Wednesday, June 8, 2011

30 Years of Indiana Jones, Raiders of the Lost Ark

It was May 1977 and friends Steven Spielberg and George Lucas were vacationing on the beach in Hawaii together, each one seeking refuge from rigors of Hollywood filmmaking. Lucas was avoiding the opening weekend of a little space adventure called Star Wars. Spielberg was in post-production on Close Encounters of the Third Kind and mulling future projects, possibly a James Bond film.

 Lucas, seeing the opening of a lifetime, told Spielberg he had an idea of something like a Bond film only better, an action-adventure in the old tradition of the Saturday- matinee serials they both had grown up with as kids. It would take place in the '30s and feature a globetrotting archaeologist-adventurer, Indiana Smith, as he battled the forces of evil in search of the lost Ark of the Covenant. Lucas actually had an entire series in mind and called them his Raiders films. 

 Spielberg loved the concept, agreed to direct the film and both he and Lucas began developing the project over the next few years. As things progressed, Spielberg would go on to direct the ill-fated 1979 WWII comedy 1941 and Lucas began focusing his attention on the sequel to his now hugely popular Star Wars film, 1980's The Empire Strikes Back

 Finally, four long years after that initial conversation on a Hawaiian beach and featuring a fedora-wearing, whip-cracking character now called Indiana Jones, Raiders of the Lost Ark arrived in theaters on June 12, 1981. I was 10 years old at the time and the theatrical one-sheet poster said it all: "From the creators of Jaws and Star Wars." I loved Star Wars, was still reeling from emotional revelations of The Empire Strikes Back the previous summer. I had just secretly caught Jaws on cable and was wonderfully scared to death. And as if I needed further incentive, it starred Harrison Ford, Han Solo, my boy. Needless to say when my Dad picked me up on opening weekend and asked what I wanted to do, "See Raiders of the Lost Ark "were the only words that fell from my lips. 

 From the the retrieval of the idol inside the Peruvian temple to the fateful opening of the Ark one hundred minutes later, Raiders is a relentless thrill ride stuffed to the gills with one outlandish, heart-pounding sequence after another: the shoot-out in Marion's tavern; the chase through the streets of Cairo; the unearthing of the Ark inside the snake-infested Well of Souls; the fist fight with the German mechanic next to the Flying Wing; Indy taking on the German army aboard the cargo truck. Simply put, Raiders of the Lost Ark is the greatest action-adventure film of all time.

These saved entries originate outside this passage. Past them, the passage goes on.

/-- A host command writes neither the link record, nor frame memory, nor the model's own fields. -/
structure Untouched (s t : State) : Prop where
  link : t.link = s.link
  mem : t.mem = s.mem
  freeCount : t.freeCount = s.freeCount
  pending : t.pending = s.pending

theorem Untouched.refl (s : State) : Untouched s s := ⟨rfl, rfl, rfl, rfl⟩

theorem untouched_modVideo (s : State) (f : Video → Video) : Untouched s (s.modVideo f) := ⟨rfl, rfl, rfl, rfl⟩
theorem untouched_withVideo (s : State) (v : Video) : Untouched s (s.withVideo v) := ⟨rfl, rfl, rfl, rfl⟩
theorem untouched_modHost (s : State) (f : HostUnit → HostUnit) : Untouched s (s.modHost f) := ⟨rfl, rfl, rfl, rfl⟩
theorem untouched_modChannel (s : State) (f : Channel → Channel) : Untouched s (s.modChannel f) :=
  ⟨rfl, rfl, rfl, rfl⟩

theorem untouched_softReset (s : State) : Untouched s s.softReset := ⟨rfl, rfl, rfl, rfl⟩

theorem cmdSlotBase_untouched (slot : Byte) (base : BitVec 16) (s : State) : Untouched s (cmdSlotBase slot base s).state := by
  unfold cmdSlotBase
  try dsimp only
  repeat' split
  all_goals try rw [answerOk_state]
  all_goals first
    | exact untouched_modVideo s _
    | exact untouched_withVideo s _

theorem cmdSlotQuery_untouched (slot : Byte) (s : State) : Untouched s (cmdSlotQuery slot s).state := by
  unfold cmdSlotQuery
  try dsimp only
  repeat' split
  all_goals try rw [answerOk_state]
  all_goals first
    | exact untouched_modVideo s _
    | exact untouched_withVideo s _

theorem pinSlot_untouched (i : SlotId) (s : State) : Untouched s (pinSlot i s).state := by
  unfold pinSlot
  try dsimp only
  repeat' split
  all_goals try rw [answerOk_state]
  all_goals first
    | exact untouched_modVideo s _
    | exact untouched_withVideo s _

theorem pinNewest_untouched (arg : Byte) (s : State) : Untouched s (pinNewest arg s).state := by
  unfold pinNewest
  try dsimp only
  repeat' split
  all_goals first
    | exact ⟨rfl, rfl, rfl, rfl⟩
    | apply pinSlot_untouched

theorem pinSequence_untouched (arg : Byte) (seq : BitVec 32) (s : State) : Untouched s (pinSequence arg seq s).state := by
  unfold pinSequence
  try dsimp only
  repeat' split
  all_goals first
    | exact ⟨rfl, rfl, rfl, rfl⟩
    | apply pinSlot_untouched

theorem pinWindow_untouched (arg : Byte) (s : State) : Untouched s (pinWindow arg s).state := by
  unfold pinWindow
  try dsimp only
  repeat' split
  all_goals first
    | exact ⟨rfl, rfl, rfl, rfl⟩
    | apply pinSlot_untouched

theorem cmdPin_untouched (selector arg : Byte) (seq : BitVec 32) (s : State) : Untouched s (cmdPin selector arg seq s).state := by
  unfold cmdPin
  try dsimp only
  repeat' split
  all_goals first
    | exact ⟨rfl, rfl, rfl, rfl⟩
    | apply pinNewest_untouched
    | apply pinSequence_untouched
    | apply pinWindow_untouched

theorem cmdUnpin_untouched (slot : Byte) (s : State) : Untouched s (cmdUnpin slot s).state := by
  unfold cmdUnpin
  try dsimp only
  repeat' split
  all_goals try rw [answerOk_state]
  all_goals first
    | exact untouched_modVideo s _
    | exact untouched_withVideo s _

/-- An `if` between a refusal and something harmless is harmless. -/
theorem untouched_ite (c : Prop) [Decidable c] (s : State) (st : Status) (a : Answer) (h : Untouched s a.state) :
    Untouched s (if c then refuse s st else a).state := by
  split
  · exact ⟨rfl, rfl, rfl, rfl⟩
  · exact h

theorem cmdStreamOpen_untouched (stream source bpp : Byte) (width height pitch : BitVec 16) (delivery mask : Byte)
    (pool : List Byte) (s : State) :
    Untouched s (cmdStreamOpen stream source bpp width height pitch delivery mask pool s).state := by
  unfold cmdStreamOpen
  cases streamOf stream with
  | none => exact ⟨rfl, rfl, rfl, rfl⟩
  | some st =>
    refine untouched_ite _ _ _ _ ?_
    cases sourceOf source with
    | none => exact ⟨rfl, rfl, rfl, rfl⟩
    | some src =>
      refine untouched_ite _ _ _ _ (untouched_ite _ _ _ _ ?_)
      cases deliveryOf delivery with
      | none => exact ⟨rfl, rfl, rfl, rfl⟩
      | some d =>
        dsimp only
        refine untouched_ite _ _ _ _ ?_
        refine untouched_ite _ _ _ _ ?_
        refine untouched_ite _ _ _ _ ?_
        refine untouched_ite _ _ _ _ ?_
        refine untouched_ite _ _ _ _ ?_
        rw [answerOk_state]
        exact untouched_modVideo s _

theorem cmdStreamStart_untouched (stream : Byte) (s : State) : Untouched s (cmdStreamStart stream s).state := by
  unfold cmdStreamStart
  try dsimp only
  repeat' split
  all_goals try rw [answerOk_state]
  all_goals first
    | exact untouched_modVideo s _
    | exact untouched_withVideo s _

theorem cmdStopAfterFrame_untouched (stream : Byte) (s : State) : Untouched s (cmdStopAfterFrame stream s).state := by
  unfold cmdStopAfterFrame
  try dsimp only
  repeat' split
  all_goals try rw [answerOk_state]
  all_goals first
    | exact untouched_modVideo s _
    | exact untouched_withVideo s _

theorem cmdStopNow_untouched (stream : Byte) (s : State) : Untouched s (cmdStopNow stream s).state := by
  unfold cmdStopNow
  try dsimp only
  repeat' split
  all_goals try rw [answerOk_state]
  all_goals first
    | exact untouched_modVideo s _
    | exact untouched_withVideo s _

theorem cmdStreamStop_untouched (stream mode : Byte) (s : State) : Untouched s (cmdStreamStop stream mode s).state := by
  unfold cmdStreamStop
  try dsimp only
  repeat' split
  all_goals first
    | exact ⟨rfl, rfl, rfl, rfl⟩
    | apply cmdStopAfterFrame_untouched
    | apply cmdStopNow_untouched

theorem cmdStreamClose_untouched (stream : Byte) (s : State) : Untouched s (cmdStreamClose stream s).state := by
  unfold cmdStreamClose
  try dsimp only
  repeat' split
  all_goals try rw [answerOk_state]
  all_goals first
    | exact untouched_modVideo s _
    | exact untouched_withVideo s _

theorem cmdPoolGrow_untouched (stream slot : Byte) (s : State) : Untouched s (cmdPoolGrow stream slot s).state := by
  unfold cmdPoolGrow
  try dsimp only
  repeat' split
  all_goals try rw [answerOk_state]
  all_goals first
    | exact untouched_modVideo s _
    | exact untouched_withVideo s _

theorem cmdPoolShrink_untouched (stream slot : Byte) (s : State) : Untouched s (cmdPoolShrink stream slot s).state := by
  unfold cmdPoolShrink
  try dsimp only
  repeat' split
  all_goals try rw [answerOk_state]
  all_goals first
    | exact untouched_modVideo s _
    | exact untouched_withVideo s _

theorem cmdStreamQuery_untouched (stream option : Byte) (s : State) : Untouched s (cmdStreamQuery stream option s).state := by
  unfold cmdStreamQuery
  try dsimp only
  repeat' split
  all_goals try rw [answerOk_state]
  all_goals first
    | exact untouched_modVideo s _
    | exact untouched_withVideo s _

theorem cmdWindowSet_untouched (window stream : Byte) (x0 y0 w h dx dy : BitVec 16) (hrep vrep guard : Byte) (s : State) : Untouched s (cmdWindowSet window stream x0 y0 w h dx dy hrep vrep guard s).state := by
  unfold cmdWindowSet
  try dsimp only
  repeat' split
  all_goals try rw [answerOk_state]
  all_goals first
    | exact untouched_modVideo s _
    | exact untouched_withVideo s _

theorem cmdCadenceSet_untouched (window : Byte) (counts : List Byte) (s : State) : Untouched s (cmdCadenceSet window counts s).state := by
  unfold cmdCadenceSet
  try dsimp only
  repeat' split
  all_goals try rw [answerOk_state]
  all_goals first
    | exact untouched_modVideo s _
    | exact untouched_withVideo s _

theorem cmdWindowClear_untouched (window : Byte) (s : State) : Untouched s (cmdWindowClear window s).state := by
  unfold cmdWindowClear
  try dsimp only
  repeat' split
  all_goals try rw [answerOk_state]
  all_goals first
    | exact untouched_modVideo s _
    | exact untouched_withVideo s _

theorem cmdWindowQuery_untouched (window option : Byte) (s : State) : Untouched s (cmdWindowQuery window option s).state := by
  unfold cmdWindowQuery
  try dsimp only
  repeat' split
  all_goals try rw [answerOk_state]
  all_goals first
    | exact untouched_modVideo s _
    | exact untouched_withVideo s _

theorem cmdIngestSet_untouched (port lossTimeout normalMark urgentMark : Byte) (s : State) : Untouched s (cmdIngestSet port lossTimeout normalMark urgentMark s).state := by
  unfold cmdIngestSet
  try dsimp only
  repeat' split
  all_goals try rw [answerOk_state]
  all_goals first
    | exact untouched_modVideo s _
    | exact untouched_withVideo s _

theorem cmdIngestQuery_untouched (port option : Byte) (s : State) : Untouched s (cmdIngestQuery port option s).state := by
  unfold cmdIngestQuery
  try dsimp only
  repeat' split
  all_goals try rw [answerOk_state]
  all_goals first
    | exact untouched_modVideo s _
    | exact untouched_withVideo s _

theorem cmdPortSet_untouched (port bpp : Byte) (activeWidth activeLines : BitVec 16) (topBlank : Byte) (totalLines lineLength : BitVec 16) (border underrun : BitVec 32) (urgentLead : Byte) (s : State) : Untouched s (cmdPortSet port bpp activeWidth activeLines topBlank totalLines lineLength border underrun urgentLead s).state := by
  unfold cmdPortSet
  try dsimp only
  repeat' split
  all_goals try rw [answerOk_state]
  all_goals first
    | exact untouched_modVideo s _
    | exact untouched_withVideo s _

theorem cmdPortOn_untouched (port : Byte) (s : State) : Untouched s (cmdPortOn port s).state := by
  unfold cmdPortOn
  try dsimp only
  repeat' split
  all_goals try rw [answerOk_state]
  all_goals first
    | exact untouched_modVideo s _
    | exact untouched_withVideo s _

theorem cmdPortOff_untouched (port : Byte) (s : State) : Untouched s (cmdPortOff port s).state := by
  unfold cmdPortOff
  try dsimp only
  repeat' split
  all_goals try rw [answerOk_state]
  all_goals first
    | exact untouched_modVideo s _
    | exact untouched_withVideo s _

theorem cmdPortQuery_untouched (port option : Byte) (s : State) : Untouched s (cmdPortQuery port option s).state := by
  unfold cmdPortQuery
  try dsimp only
  repeat' split
  all_goals try rw [answerOk_state]
  all_goals first
    | exact untouched_modVideo s _
    | exact untouched_withVideo s _

theorem cmdLockSet_untouched (port stream n w d : Byte) (s : State) : Untouched s (cmdLockSet port stream n w d s).state := by
  unfold cmdLockSet
  try dsimp only
  repeat' split
  all_goals try rw [answerOk_state]
  all_goals first
    | exact untouched_modVideo s _
    | exact untouched_withVideo s _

 It's hard to imagine anyone but Harrison Ford playing Indy (Tom Selleck was Lucas and Spielberg's first choice but he couldn't get away from Magnum P.I. Somehow I just can't see Tom's mustache staring out under the brim of that fedora). Ford elevates the character beyond a one-dimensional action hero, infusing it with the perfect balance of charm, wit, ruggedness and vulnerability, making Indy's credo of "making this up as I go" utterly engaging and completely relatable. 

 Karen Allen shines as Indy's feisty former flame and "partner" Marion Ravenwood, John Rys-Davies provides just the right amount of levity as Jones' sidekick Sallah and Paul Freeman and Ronald Lacey are devilishly fun as Indy's villainous foils Rene Belloq and Major Arnold Toht.

 And then there's John Williams' rousing, iconic score, probably his best behind Star Wars and E.T. Williams' music is a living, breathing character, perfectly in sync with every bit of action and just as intrical to the story as any of the principals. Take the score away and I'm probably not writing this piece thirty years later.

  Raiders became the highest-grossing film of 1981 and would go on to earn $380,140,454 worldwide throughout its nearly two-year theatrical run. It spawned three highly successful sequels, a Disney attraction, action figures, video games, comics and countless imitations.

 Yes, it's hard to believe it's been thirty years since George Lucas and Steven Spielberg caught lightning in a bottle and introduced one of cinema's most iconic characters in one of the most entertaining and often-revisited films of all time, the gold standard of action adventures. The things Saturday-matinee dreams are made of.